Hernandez’s defense maintains he is mentally ill and that his confession was coerced.

His lawyers have said the real culprit is Jose Ramos, long a prime suspect in the disappearance. His girlfriend once walked Patz and his friends home from school. Ramos is a convicted child molester now serving a prison sentence in Pennsylvania.

During deliberations on Thursday, the jurors asked to review a videotaped interview of Ramos by a prosecutor.

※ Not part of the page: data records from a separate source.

/-- A line fill or load completes (LOAD_DATA_ARRIVAL). -/
def State.arriveLoad (s : State) (core : Nat) (r : Req) : State :=
  match r.kind with
  | .load sz =>
    if r.space = 0 then
      let need := r.lanes.foldl (fun m l => m ||| sectorMask (l.addr % 64) r.width) 0#4
      let x := s.loadLine core r.key r.va r.pas need (r.epoch == (s.core core).epoch)
      let s1 := if x.2.2 = 0#4 then x.1 else x.1.markPage r.key
      (s1.onCore core (fun c => ((c.dropAliases r.key r.va).loadLanes r sz x.2.1 x.2.2 r.lanes).delReq r.id)).reqsChanged core |>.countRecords s1 core
    else
      let mem := (s.core r.target).scratch
      let take (c : Core) (l : LaneReq) : Core := c.complete l.pend (loadWords sz (mem.bytes l.addr r.width))
      (s.onCore core (fun c => (r.lanes.foldl take c).delReq r.id)).reqsChanged core
  | .prefetch l1 => (s.installAt r (if l1 then [core] else [])).onCore core (fun c => c.delReq r.id)
  | .push cores => (s.installAt r cores).onCore core (fun c => c.delReq r.id)
  | _ => s

/-! ## Stores -/

/-- Registers the lanes of a store in ascending order (R175, R184). -/
def State.storeLanes (s : State) (core : Nat) (r : Req) : List LaneReq → State
  | [] => s
  | l :: ls =>
    if r.space = 0 then
      State.storeLanes (s.homeWrite r.key r.va r.pas (l.addr % 64) l.data (some core)) core r ls
    else State.storeLanes (s.onCore r.target (fun c => { c with scratch := c.scratch.putBytes l.addr l.data })) core r ls

/-- The flags of lanes fall. -/
def Core.completeLanes (c : Core) (vals : LaneReq → List Word) : List LaneReq → Core
  | [] => c
  | l :: ls => Core.completeLanes (c.complete l.pend (vals l)) vals ls

/-- A store is registered at its home slice, or written to its scratchpad (STORE_REGISTRATION). -/
def State.registerStore (s : State) (core : Nat) (r : Req) : State :=
  let s1 := (if r.space = 0 then s.count (s.vfOf core) 0x06 1 else s).storeLanes core r r.lanes
  let s2 := s1.onCore core (fun c =>
    let c1 := (if r.space = 0 then c.dropAliases r.key r.va else c).completeLanes (fun _ => []) r.lanes
    if r.space = 0 then c1.setReq { r with stage := .done } else c1.delReq r.id)
  s2.reqsChanged core

/-- The grant of a store returns: its words are owned where the line is present and the home slice still names the core
(STORE_GRANT, R184). -/
def State.grantStore (s : State) (core : Nat) (r : Req) : State :=
  let owner := match s.lineOf r.key with | some l => l.owner | none => []
  let m := r.lanes.foldl (fun m l => m ||| wordMask (l.addr % 64) r.width) 0#16
  let mine := (List.range 16).foldl (fun x i => if m.getLsbD i && AMap.look owner i == some core then x ||| (1#16 <<< i) else x) 0#16
  let mark (l : L1Line) : L1Line := if l.key = r.key then { l with owned := l.owned ||| (mine &&& l.valid) } else l
  s.onCore core (fun c => ({ c with l1 := c.l1.map mark } : Core).delReq r.id)

/-! ## Atomics -/

/-- An FP32 operation of an atomic: no status bit is set (R207). -/
def atomFloat (op : AtomOp) (o d : Nat) : Nat :=
  match op with
  | .fadd => (fp32.arith .rne false (addNum .rne (fp32.value o) (fp32.value d))).1
  | .fmin => (fp32.pick false o d).1
  | _ => (fp32.pick true o d).1

/-- The new value of an atomic (R219); CAS is told apart by its caller. -/
def atomValue (op : AtomOp) (bits o d : Nat) : Nat :=
  match op with
  | .add => (o + d) % 2 ^ bits
  | .min => if sext bits o ≤ sext bits d then o else d
  | .max => if sext bits o ≤ sext bits d then d else o
  | .umin => min o d
  | .umax => max o d
  | .and => o &&& d
  | .or => o ||| d
  | .xor => o ^^^ d
  | .xchg => d
  | .cas => d
  | op => atomFloat op o d

/-- What one lane of an atomic writes over the old bytes, if anything (R219, R222). -/
def atomWrite (op : AtomOp) (w : Nat) (old : List Byte) (l : LaneReq) : Option (List Byte) :=
  match op with
  | .cas => if old = l.data then some l.data2 else none
  | _ => some (leBytes (atomValue op (8 * w) (leNat old) (leNat l.data)) w)

/-- Performs the lanes of an atomic in ascending order (R205, R206): each sees the result of the one before it. A lane whose
sector is poisoned is not performed. -/
def State.atomLanes (s : State) (core : Nat) (r : Req) (op : AtomOp) : List LaneReq → State × List LaneReq
  | [] => (s, [])
  | l :: ls =>
    if r.space = 0 then
      let x := s.homeRead r.key r.va r.pas (l.addr % 64) r.width
      if x.2.2 then
        let s1 := (x.1.markPage r.key).onCore core (fun c => c.addRecord (r.record l 5))
        let y := State.atomLanes s1 core r op ls
        (y.1, { l with faulted := true, result := some (List.replicate r.width 0#8) } :: y.2)
      else
        let s1 := match atomWrite op r.width x.2.1 l with
          | some bs => x.1.homeWrite r.key r.va r.pas (l.addr % 64) bs none
          | none => x.1
        let y := State.atomLanes s1 core r op ls
        (y.1, { l with result := some x.2.1 } :: y.2)
    else
      let old := (s.core r.target).scratch.bytes l.addr r.width
      let s1 := match atomWrite op r.width old l with
        | some bs => s.onCore r.target (fun c => { c with scratch := c.scratch.putBytes l.addr bs })
        | none => s
      let y := State.atomLanes s1 core r op ls
      (y.1, { l with result := some old } :: y.2)

/-- Words of a line lose their owner (R205). -/
def State.disown (s : State) (k : Key) (m : BitVec 16) : State :=
  match s.lineOf k with
  | some l => (s.revoke l m none).putLine { l with owner := l.owner.filter (fun p => !(m.getLsbD p.1)) }
  | none => s

/-- An atomic is performed at its home slice or bank (ATOMIC_PERFORMANCE): the issuing core's L1 keeps no copy of the line. -/
def State.performAtomic (s : State) (core : Nat) (r : Req) (op : AtomOp) : State :=
  let s0 := if r.space = 0 then (s.count (s.vfOf core) 0x06 1).disown r.key (r.lanes.foldl (fun m x => m ||| wordMask (x.addr % 64) r.width) 0#16) else s
  let x := s0.atomLanes core r op r.lanes
  (x.1.onCore core (fun c =>
    (if r.space = 0 then (c.dropWords r.key 65535#16).dropAliases r.key r.va else c).setReq { r with stage := .done, lanes := x.2 })).reqsChanged core

/-- An atomic's value or acknowledgement returns (ATOMIC_RESULT_ARRIVAL): the acquire part comes first, the flag last (R209,
R221, R222). -/
def State.returnAtomic (s : State) (core : Nat) (r : Req) (returns acq : Bool) : State :=
  let vals (l : LaneReq) : List Word :=
    if returns then (match l.result with | some bs => leWords bs (r.width / 4) | none => []) else []
  (s.onCore core (fun c => (((if acq then c.acquire else c).completeLanes vals r.lanes).delReq r.id))).reqsChanged core

/-! ## When an event can occur -/

/-- Whether a physical line of a request lies in a frozen piece (R371). -/
def State.held (s : State) (r : Req) : Bool := r.space == 0 && r.pas.any s.frozen

/-- Whether a request's walk can complete (TRANSLATION_WALK): a stuck one only where room has come. -/
def Req.canWalk (r : Req) : Bool := r.stage == .walk || r.stage == .stuck

/-- Whether a request that a resume brought back is still to take effect before a later one (R414). -/
def Core.replayTurn (c : Core) (r : Req) : Bool :=
  !(c.reqs.any (fun e => decide (e.id < r.id) && decide (e.id < c.resumeReq) && (e.stage == .walk || e.stage == .ready)))

/-- Whether a load's data can arrive. -/
def Core.canArrive (c : Core) (r : Req) : Bool :=
  r.stage == .ready && c.turn r && c.replayTurn r &&
    (match r.kind with | .load _ => true | .prefetch _ => true | .push _ => true | _ => false)

/-- Whether a store can be registered. -/
def State.canRegister (s : State) (core : Nat) (r : Req) : Bool :=
  r.stage == .ready && r.kind == .store && (s.core core).turn r && (s.core core).replayTurn r && !(s.held r)

/-- Whether a store's grant can return. -/
def Req.canGrant (r : Req) : Bool := r.stage == .done && r.kind == .store

/-- Whether an atomic can be performed (R209). -/
def State.canPerform (s : State) (core : Nat) (r : Req) : Bool :=
  r.stage == .ready && (match r.kind with | .atomic .. => true | _ => false) && (s.core core).turn r && (s.core core).replayTurn r &&
    !((s.core core).awaits r.after) && !(s.held r)

/-- Whether an atomic's result can return. -/
def Req.canReturn (r : Req) : Bool := r.stage == .done && (match r.kind with | .atomic .. => true | _ => false)

end Sys2Proof.Machine
end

The interview, which was presented as evidence in Hernandez’s trial, followed a 1982 incident in which Ramos allegedly tried to lure two boys into a drainpipe in a New York City park where he was living.

In the video, Ramos said he knew of Patz through his girlfriend but had never met the boy.

The jury was scheduled to resume on Friday morning.

The panel has asked for a rereading of all the testimony by a former federal prosecutor and a former special agent for the Federal Bureau of Investigation, both of whom worked on the Patz case and recommended prosecuting Ramos.

“I don’t know how you can look at Ramos, and the evidence against Ramos, and be able to ignore Ramos in this case,” Hernandez’ defense attorney Harvey Fishbein said outside the courtroom.

“In order to convict Pedro Hernandez, they have to exclude Ramos. I think that’s a very difficult thing to do,” he said.

Patz was never found, and a court in 2001 declared him legally dead.

If convicted, Hernandez faces a maximum penalty of life in prison.